● WHAT TO PRODUCE
Everything in the data below is left aside except the lines from the one containing "at' q.head 32" through the one containing "24 + at' q.size 32"; repeat those exactly.

● DATA
/-- What a read of a word gives (R10, R11). -/
def State.regRead (s : State) (r : Reg) : Nat :=
  match r with
  | .modIdent => modIdent
  | .modSerial => Config.serial.toNat
  | .modCycles => s.cycles.toNat
  | .rngSeed => s.rngSeed.shadow.toNat
  | .stickySummary => s.summary
  | .cfgLate => s.cfgLate.word
  | .cntClear => 0
  | .clkStatus => flagAt s.power.clkLost 0
  | .memCfg => s.memside.cfg.shadow.toNat
  | .saveCfg => at' s.save.cDefault 16 + at' s.save.failFit.toNat 32
  | .saveStatus k => wordOf (SaveStatus.word s.save s.streaming) k
  | .scoutStatus => s.scout.index + at' s.scout.peak 8
  | .keepStatus => flagAt s.keeper.sameFeed 0 + flagAt s.keeper.diverged 1
      + (if s.keeper.standing then at' (s.keeper.partner.getD 0) 16 + 2 ^ 28 else 0) + at' s.keeper.feedId.toNat 48
  | .ctr i => (vget s.ctrs i 0#64).toNat
  | .errCtr i => (vget s.ctrs (33 + i) 0#64).toNat
  | .memCtr kind n => (s.memside.counter kind n).toNat
  | .cluster n k => (s.cluster n).reg k
  | .hbmPlace k => wordOf s.memside.place.toNat k
  | .memErrStatus => s.memside.hbmLasting.toNat + at' s.memside.ddrShown.toNat 16
  | .memErrLogNext => s.memside.logNext
  | .ddrStatus n => let d := vget s.memside.ddr n {}; d.rate + at' d.type 14 + at' d.gib 16
  | .memErrLog n => s.memside.logWord n
  | .sqCfg n k => let q := s.sq n; if k == 1 then q.base else flagAt q.en 0 + at' q.ctx 16 + at' q.cq 20 + at' q.size 32
  | .sqStatus n => let q := s.sq n; flagAt q.stopped 1 + at' q.reason.code 2 + at' q.tail 20 + at' q.head 32
  | .cqCfg n k => let q := s.cq n; if k == 1 then q.base else flagAt q.en 0 + at' q.vector 24 + at' q.size 32
  | .cqStatus n => let q := s.cq n; q.head + flagAt q.wphase 12 + flagAt q.lost 13 + at' q.tail 32
  | .region c n k => wordOf (vget (s.context c).regions n {}).toNat k
  | .accSlotOpen c => (s.slots.filter (fun k => k.ctx == c)).foldl (fun acc k => acc + 2 ^ k.num) 0
  | .pbCfg n | .pbStatus n | .lossEwma n | .feedHead n | .feedTail n | .resultHead n | .resultTail n | .pbSticky n
  | .pbDigest n _ | .phaseCyc n _ | .relayDelay n | .stepRecord n _ _ => (s.seq n).reg r
  | .fabCtrl | .fabCfg | .fabStatus | .portStatus _ | .pass _ _ _ => s.fabricWord r
  | .liustStatus => s.liust.state.code + at' s.liust.width 2 + flagAt s.liust.linkDown 4 + flagAt s.liust.lasting 5
      + flagAt s.liust.dbBad 6 + at' s.liust.retrains 24
  | .draftGen n => let d := s.draft n; d.gen + flagAt d.genOpen 16 + flagAt d.bound 17 + at' d.ctx 18
  | .pwrStatus | .pwrCfg | .pwrSticky | .pwrLastOff | .pwrClamps | .pwrDomain _ => s.powerWord r
  | .refStatus | .fwStatus | .imageDigest _ | .authNonce _ | .peerLoad | .peerStatus | .recAddr | .recBytes | .recCtrl
  | .recStatus => s.refereeWord r
  | .errSticky => s.errors.sticky
  | .postStatus => flagAt s.errors.postRunning 0 + at' s.errors.postDone.toNat 8 + at' s.errors.postBenched 24
      + at' s.errors.postOut.toNat 40
  | .fuseRepair => s.referee.fuses.free + at' s.referee.fuses.fieldUsed 16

● EXERCISE SOLUTION
  | .sqStatus n => let q := s.sq n; flagAt q.stopped 1 + at' q.reason.code 2 + at' q.tail 20 + at' q.head 32
  | .cqCfg n k => let q := s.cq n; if k == 1 then q.base else flagAt q.en 0 + at' q.vector 24 + at' q.size 32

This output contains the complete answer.